Sungryong Hong edited this page Aug 17, 2022 · 79 revisions

============= Written in 2019 ==============

Let's try out Google Cloud Platform (GCP)

Why do I need Google Cloud ?

My slave nodes have quite typical hardware(HW) specifications; 16 vCores with 64 GB memory. Most of mid-size data calculations are quite done well using my 4 nodes spark/hadoop cluster, along with free interactive scratches using Jupyter Notebook.

==

But it is quite sure that I need various cluster configurations, not available in my custom Spark cluster. I have found that GCP provides a good suite of hardwares (even, Gargantua-memory machines):
Google Cloud Node HW Specifications

Basic Steps Using Dataproc in Google Cloud Platforms

Here are very theoretical basics for total beginners in GCP.

  • Make a GCP account

Yeh, free $300 balance in your billing account!

  • Create a "project" and link your billing to this new project

  • Configure the gcloud: $ gcloud auth login, $ gcloud config set project VALUE and $ gcloud config set account ACCOUNT

  • Create a "cluster" instance in the dataproc option.

You need to check the "version" of "image" to properly select the compatible pyspark (at least, if there are some lib version issues). If you like to use a Jupyter notebook on GCP, there is an option launching with the notebook. Here is the link for dataproc image list.

  • There are two (three?) ways to use your new cluster.

[1] ssh to the master node and run the pyspark code on it

[2] use command-line SDKs such as gcloud gsutil on your local terminal. I prefer this. Do not install these via conda due to some root privilages. Install them following this link

  • Here is a basic example to run "the" PI program:

gcloud dataproc jobs submit pyspark --cluster spark-mini --region asia-northeast1 ./pi.py

  • For enabling jupyter notebook, please check this link

It seems the initialization action has changed after releasing the image 1.3. Here is the new create script:

gcloud beta dataproc clusters create spark-mini \
--optional-components=ANACONDA,JUPYTER \
--metadata 'CONDA_PACKAGES="scipy numpy pandas pyarrow matplotlib seaborn",MINICONDA_VARIANT=2' \
--initialization-actions \
gs://dataproc-initialization-actions/python/conda-install.sh \
--enable-component-gateway \
--bucket shongdata \
--project pyspark-multiverse \
--region asia-northeast1 --zone asia-northeast1-a \
--master-machine-type custom-6-30720 --master-boot-disk-size 32GB \
--worker-machine-type n1-highmem-8 --worker-boot-disk-size 32GB --num-workers 2 \
--image-version 1.4 \
--properties spark:spark.jars.packages=graphframes:graphframes:0.7.0-spark2.4-s_2.11

My Real Walk-through for Pyspark in GCP

1. Creating an instance

I need a large dataproc cluster with spark/graphframes.

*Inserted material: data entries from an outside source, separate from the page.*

/-- A table within the allocation traps in no lane where no range of it is latched (R94, R109). -/
theorem tagTrap_none (htab : tagTable d = some (sets, base)) (hin : base + 32 * sets ≤ v.gr.image.spad)
    (hopen : ∀ lo n, v.s.locked v.gr.ctx (some v.gr.id) v.gr.id lo n true = false) (touched : List (Nat × Nat × Nat)) :
    v.tagTrap d touched = none := by
  have hlanes : touched.filterMap (fun x =>
      if v.s.locked v.gr.ctx (some v.gr.id) v.gr.id x.2.1 x.2.2 true then
        some (x.1, Cause.rangeLocked, BitVec.ofNat 64 x.2.1, 0)
      else none) = [] :=
    List.filterMap_eq_nil_iff.mpr (fun x _ => if_neg (by rw [hopen]; exact Bool.false_ne_true))
  simp only [WarpView.tagTrap, htab, if_neg (Nat.not_lt.mpr hin), hlanes, laneTrap]

variable (hact : v.active ≠ 0) (htab : tagTable (v.r64 false c 0) = some (sets, base))
  (hin : base + 32 * sets ≤ v.gr.image.spad)
  (hopen : ∀ lo n, v.s.locked v.gr.ctx (some v.gr.id) v.gr.id lo n true = false)

include hact htab hin hopen

theorem warpSplook_done (hq : ∀ x ∈ v.w.stores, x.inSpad base (32 * sets) = false) :
    let r := tagLookups sets base v.gr.x.spad ((Mask.lanes v.active).map (fun l => (l, tagKey (v.r64 false b l))))
    warpSplook a b c v = .done
      { st := if r.2 = [] then v.s else v.s.issueStore v.gr v.agent (.refs r.2),
        writes := v.w64 a (fun l => lookupResult (r.1.find? (fun x => x.1 == l))) } := by
  have hidle : v.tableBusy sets base = false := by simpa [WarpView.tableBusy] using hq
  simp only [warpSplook, if_neg hact, WarpView.descriptor, tagTrap_none htab hin hopen]
  simp only [htab, Option.getD_some, hidle, Bool.false_eq_true, if_false, List.isEmpty_iff]
  rfl

theorem warpTag_done (word : Nat → Nat) :
    let xs := (Mask.lanes v.active).map (fun l => (l, base + 8 * ((v.r32 false a l).toNat % (4 * sets))))
    warpTag a c word v = .done { st := v.s.issueSpad v.gr v.agent (spadData 8 xs word) [] [] } := by
  simp only [warpTag, if_neg hact, WarpView.descriptor, tagTrap_none htab hin hopen]
  simp only [htab, Option.getD_some]

end Tags

/-! ### Fences, WAITMEM and CINV (R111, R112, R114) -/

section Waiting

variable {k : Ctl} {kind : FenceKind} {sc : Scope} {cs : CinvScope} {cnd : WaitCond} {w64 : Bool} {off : BitVec 24} {a b : Operand}
  {ps : List Place} {ls : List (Nat × Nat)} {now : Mask}

theorem fence_inWarp (hf : s.fenceReady v.gr v.agent kind sc = true) : InWarp (.fence k kind sc) s v { st := s } := by
  refine inWarp_of_runWarp rfl ?_
  rintro rfl
  exact if_pos hf

/-- FENCE.H of every kind but acq also waits for the drain (R124). -/
theorem fenceH_inHall (hf : s.fenceReady h.gr h.agent kind sc = true) (hd : kind ≠ .acq → s.drained h.gr sc = true) :
    InHall (.fenceH k kind sc) s h { st := s } := by
  refine inHall_of_runHall rfl ?_
  rintro rfl
  have hdrain : (kind == .acq || h.s.drained h.gr sc) = true := by
    by_cases hk : kind = .acq
    · simp [hk]
    · simp [hd hk]
  exact if_pos (by rw [hf, hdrain]; rfl)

The basic quota is too small, 24 cores with 256 GB(?!)

I had to submit a query for increasing my quota to 192 cores with 2048 GB. It took only a day for me to get the quota raise. So... they work hard!

1.1 a mini cluster for testing purpose

gcloud dataproc clusters create spark-mini \ 
--metadata 'CONDA_PACKAGES="scipy numpy pandas",MINICONDA_VARIANT=2' \
--initialization-actions \
gs://dataproc-initialization-actions/conda/bootstrap-conda.sh,\
gs://dataproc-initialization-actions/conda/install-conda-env.sh \
--region asia-northeast1 --zone asia-northeast1-a \
--master-machine-type custom-6-30720 --master-boot-disk-size 64GB \
--worker-machine-type n1-highmem-8 --worker-boot-disk-size 64GB --num-workers 2 \
--image-version 1.3 \
--properties spark:spark.jars.packages=graphframes:graphframes:0.5.0-spark2.1-s_2.11

1.2 a mid-size cluster for mid-calculations

gcloud dataproc clusters create spark-mid \
--metadata 'CONDA_PACKAGES="scipy numpy pandas",MINICONDA_VARIANT=2' \
--initialization-actions \
gs://dataproc-initialization-actions/conda/bootstrap-conda.sh,\
gs://dataproc-initialization-actions/conda/install-conda-env.sh \
--region asia-northeast1 --zone asia-northeast1-a \
--master-machine-type custom-6-30720 --master-boot-disk-size 64GB \
--worker-machine-type n1-highmem-32 --worker-boot-disk-size 64GB --num-workers 3 \
--image-version 1.3 \
--properties spark:spark.jars.packages=graphframes:graphframes:0.5.0-spark2.1-s_2.11

1.3 a large-size cluster for handling full-scale multiverse data

gcloud dataproc clusters create spark-large \
--metadata 'CONDA_PACKAGES="scipy numpy pandas",MINICONDA_VARIANT=2' \
--initialization-actions \
gs://dataproc-initialization-actions/conda/bootstrap-conda.sh,\
gs://dataproc-initialization-actions/conda/install-conda-env.sh \
--region asia-northeast1 --zone asia-northeast1-a \
--master-machine-type custom-10-65536 --master-boot-disk-size 64GB \
--worker-machine-type n1-highmem-32 --worker-boot-disk-size 128GB --num-workers 6 \
--image-version 1.3 \
--properties spark:spark.jars.packages=graphframes:graphframes:0.5.0-spark2.1-s_2.11

1.4 an optimal cluster for handling full-scale multiverse data

gcloud dataproc clusters create spark-optimal \
--metadata 'CONDA_PACKAGES="scipy numpy pandas",MINICONDA_VARIANT=2' \
--initialization-actions \
gs://dataproc-initialization-actions/conda/bootstrap-conda.sh,\
gs://dataproc-initialization-actions/conda/install-conda-env.sh \
--region asia-northeast1 --zone asia-northeast1-a \
--master-machine-type custom-10-65536 --master-boot-disk-size 128GB \
--worker-machine-type n1-highmem-16 --worker-boot-disk-size 128GB --num-workers 4 \
--image-version 1.3 \
--properties spark:spark.jars.packages=graphframes:graphframes:0.5.0-spark2.1-s_2.11

The option of --package in standalone cluster should be applied using the --properties option when creating a Dataproc cluster in GCP.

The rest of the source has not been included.